▸ ACTIVITY
The entries shown next need to be written again word for word.

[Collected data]

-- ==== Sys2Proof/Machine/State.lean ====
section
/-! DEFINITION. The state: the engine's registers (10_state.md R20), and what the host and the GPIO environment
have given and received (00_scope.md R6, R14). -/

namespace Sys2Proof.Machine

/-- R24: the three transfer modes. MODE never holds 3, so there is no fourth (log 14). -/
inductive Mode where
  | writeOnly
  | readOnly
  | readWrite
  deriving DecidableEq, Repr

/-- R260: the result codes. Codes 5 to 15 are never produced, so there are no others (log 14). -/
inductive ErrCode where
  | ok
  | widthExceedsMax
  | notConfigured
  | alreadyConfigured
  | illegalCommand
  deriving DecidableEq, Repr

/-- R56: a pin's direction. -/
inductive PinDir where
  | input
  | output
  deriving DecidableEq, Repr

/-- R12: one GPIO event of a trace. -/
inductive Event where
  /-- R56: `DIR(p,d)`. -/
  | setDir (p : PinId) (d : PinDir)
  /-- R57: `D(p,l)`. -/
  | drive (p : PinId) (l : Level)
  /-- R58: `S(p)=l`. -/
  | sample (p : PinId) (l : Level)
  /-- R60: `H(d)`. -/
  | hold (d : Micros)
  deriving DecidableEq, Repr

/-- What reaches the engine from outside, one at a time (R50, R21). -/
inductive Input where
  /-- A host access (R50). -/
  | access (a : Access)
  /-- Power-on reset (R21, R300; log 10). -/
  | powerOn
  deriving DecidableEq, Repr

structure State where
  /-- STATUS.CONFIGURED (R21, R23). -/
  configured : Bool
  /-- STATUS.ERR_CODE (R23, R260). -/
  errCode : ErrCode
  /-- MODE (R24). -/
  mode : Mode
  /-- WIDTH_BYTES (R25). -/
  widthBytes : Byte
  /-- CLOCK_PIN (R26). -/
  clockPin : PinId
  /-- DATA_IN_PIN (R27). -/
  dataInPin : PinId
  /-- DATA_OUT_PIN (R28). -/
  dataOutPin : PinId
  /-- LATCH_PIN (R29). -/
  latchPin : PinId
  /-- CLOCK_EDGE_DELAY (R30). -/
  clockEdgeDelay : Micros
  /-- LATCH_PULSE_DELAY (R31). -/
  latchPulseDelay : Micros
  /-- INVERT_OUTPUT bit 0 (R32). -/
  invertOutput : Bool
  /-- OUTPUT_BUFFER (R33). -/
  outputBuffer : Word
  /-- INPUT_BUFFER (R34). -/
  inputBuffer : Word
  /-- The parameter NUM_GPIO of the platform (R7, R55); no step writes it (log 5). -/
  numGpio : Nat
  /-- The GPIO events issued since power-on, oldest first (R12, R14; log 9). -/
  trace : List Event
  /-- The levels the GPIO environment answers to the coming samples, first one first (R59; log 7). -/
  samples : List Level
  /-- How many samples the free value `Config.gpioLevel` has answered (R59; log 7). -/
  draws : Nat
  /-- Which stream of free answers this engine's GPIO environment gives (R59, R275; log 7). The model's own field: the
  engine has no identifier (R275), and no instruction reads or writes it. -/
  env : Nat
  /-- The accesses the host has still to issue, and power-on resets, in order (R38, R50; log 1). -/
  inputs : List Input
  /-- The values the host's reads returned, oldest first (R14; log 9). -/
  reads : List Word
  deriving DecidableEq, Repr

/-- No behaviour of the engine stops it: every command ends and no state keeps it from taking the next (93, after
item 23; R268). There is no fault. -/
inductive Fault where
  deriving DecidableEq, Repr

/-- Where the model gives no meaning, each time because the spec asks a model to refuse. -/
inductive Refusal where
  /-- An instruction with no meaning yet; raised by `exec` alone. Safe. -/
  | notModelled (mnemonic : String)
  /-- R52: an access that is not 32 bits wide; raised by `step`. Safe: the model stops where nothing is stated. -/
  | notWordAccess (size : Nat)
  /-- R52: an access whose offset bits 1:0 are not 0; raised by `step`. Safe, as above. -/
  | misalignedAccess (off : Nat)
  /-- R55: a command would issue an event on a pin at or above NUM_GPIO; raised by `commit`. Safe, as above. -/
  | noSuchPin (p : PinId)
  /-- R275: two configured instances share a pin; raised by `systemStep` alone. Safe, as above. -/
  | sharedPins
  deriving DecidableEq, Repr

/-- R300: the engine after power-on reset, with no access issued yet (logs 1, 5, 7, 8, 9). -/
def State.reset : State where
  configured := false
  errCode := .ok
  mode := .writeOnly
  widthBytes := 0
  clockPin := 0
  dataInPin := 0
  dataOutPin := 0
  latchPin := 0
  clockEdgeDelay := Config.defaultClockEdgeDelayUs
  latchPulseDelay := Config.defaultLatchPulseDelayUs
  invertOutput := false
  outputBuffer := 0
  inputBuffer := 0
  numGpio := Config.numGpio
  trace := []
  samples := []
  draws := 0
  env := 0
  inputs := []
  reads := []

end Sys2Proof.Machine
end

▸ TASK SOLUTION
-- ==== Sys2Proof/Machine/State.lean ====
section
/-! DEFINITION. The state: the engine's registers (10_state.md R20), and what the host and the GPIO environment
have given and received (00_scope.md R6, R14). -/

namespace Sys2Proof.Machine

/-- R24: the three transfer modes. MODE never holds 3, so there is no fourth (log 14). -/
inductive Mode where
  | writeOnly
  | readOnly
  | readWrite
  deriving DecidableEq, Repr

/-- R260: the result codes. Codes 5 to 15 are never produced, so there are no others (log 14). -/
inductive ErrCode where
  | ok
  | widthExceedsMax
  | notConfigured
  | alreadyConfigured
  | illegalCommand
  deriving DecidableEq, Repr

/-- R56: a pin's direction. -/
inductive PinDir where
  | input
  | output
  deriving DecidableEq, Repr

/-- R12: one GPIO event of a trace. -/
inductive Event where
  /-- R56: `DIR(p,d)`. -/
  | setDir (p : PinId) (d : PinDir)
  /-- R57: `D(p,l)`. -/
  | drive (p : PinId) (l : Level)
  /-- R58: `S(p)=l`. -/
  | sample (p : PinId) (l : Level)
  /-- R60: `H(d)`. -/
  | hold (d : Micros)
  deriving DecidableEq, Repr

/-- What reaches the engine from outside, one at a time (R50, R21). -/
inductive Input where
  /-- A host access (R50). -/
  | access (a : Access)
  /-- Power-on reset (R21, R300; log 10). -/
  | powerOn
  deriving DecidableEq, Repr

structure State where
  /-- STATUS.CONFIGURED (R21, R23). -/
  configured : Bool
  /-- STATUS.ERR_CODE (R23, R260). -/
  errCode : ErrCode
  /-- MODE (R24). -/
  mode : Mode
  /-- WIDTH_BYTES (R25). -/
  widthBytes : Byte
  /-- CLOCK_PIN (R26). -/
  clockPin : PinId
  /-- DATA_IN_PIN (R27). -/
  dataInPin : PinId
  /-- DATA_OUT_PIN (R28). -/
  dataOutPin : PinId
  /-- LATCH_PIN (R29). -/
  latchPin : PinId
  /-- CLOCK_EDGE_DELAY (R30). -/
  clockEdgeDelay : Micros
  /-- LATCH_PULSE_DELAY (R31). -/
  latchPulseDelay : Micros
  /-- INVERT_OUTPUT bit 0 (R32). -/
  invertOutput : Bool
  /-- OUTPUT_BUFFER (R33). -/
  outputBuffer : Word
  /-- INPUT_BUFFER (R34). -/
  inputBuffer : Word
  /-- The parameter NUM_GPIO of the platform (R7, R55); no step writes it (log 5). -/
  numGpio : Nat
  /-- The GPIO events issued since power-on, oldest first (R12, R14; log 9). -/
  trace : List Event
  /-- The levels the GPIO environment answers to the coming samples, first one first (R59; log 7). -/
  samples : List Level
  /-- How many samples the free value `Config.gpioLevel` has answered (R59; log 7). -/
  draws : Nat
  /-- Which stream of free answers this engine's GPIO environment gives (R59, R275; log 7). The model's own field: the
  engine has no identifier (R275), and no instruction reads or writes it. -/
  env : Nat
  /-- The accesses the host has still to issue, and power-on resets, in order (R38, R50; log 1). -/
  inputs : List Input
  /-- The values the host's reads returned, oldest first (R14; log 9). -/
  reads : List Word
  deriving DecidableEq, Repr

/-- No behaviour of the engine stops it: every command ends and no state keeps it from taking the next (93, after
item 23; R268). There is no fault. -/
inductive Fault where
  deriving DecidableEq, Repr

/-- Where the model gives no meaning, each time because the spec asks a model to refuse. -/
inductive Refusal where
  /-- An instruction with no meaning yet; raised by `exec` alone. Safe. -/
  | notModelled (mnemonic : String)
  /-- R52: an access that is not 32 bits wide; raised by `step`. Safe: the model stops where nothing is stated. -/
  | notWordAccess (size : Nat)
  /-- R52: an access whose offset bits 1:0 are not 0; raised by `step`. Safe, as above. -/
  | misalignedAccess (off : Nat)
  /-- R55: a command would issue an event on a pin at or above NUM_GPIO; raised by `commit`. Safe, as above. -/
  | noSuchPin (p : PinId)
  /-- R275: two configured instances share a pin; raised by `systemStep` alone. Safe, as above. -/
  | sharedPins
  deriving DecidableEq, Repr

/-- R300: the engine after power-on reset, with no access issued yet (logs 1, 5, 7, 8, 9). -/
def State.reset : State where
  configured := false
  errCode := .ok
  mode := .writeOnly
  widthBytes := 0
  clockPin := 0
  dataInPin := 0
  dataOutPin := 0
  latchPin := 0
  clockEdgeDelay := Config.defaultClockEdgeDelayUs
  latchPulseDelay := Config.defaultLatchPulseDelayUs
  invertOutput := false
  outputBuffer := 0
  inputBuffer := 0
  numGpio := Config.numGpio
  trace := []
  samples := []
  draws := 0
  env := 0
  inputs := []
  reads := []

end Sys2Proof.Machine
end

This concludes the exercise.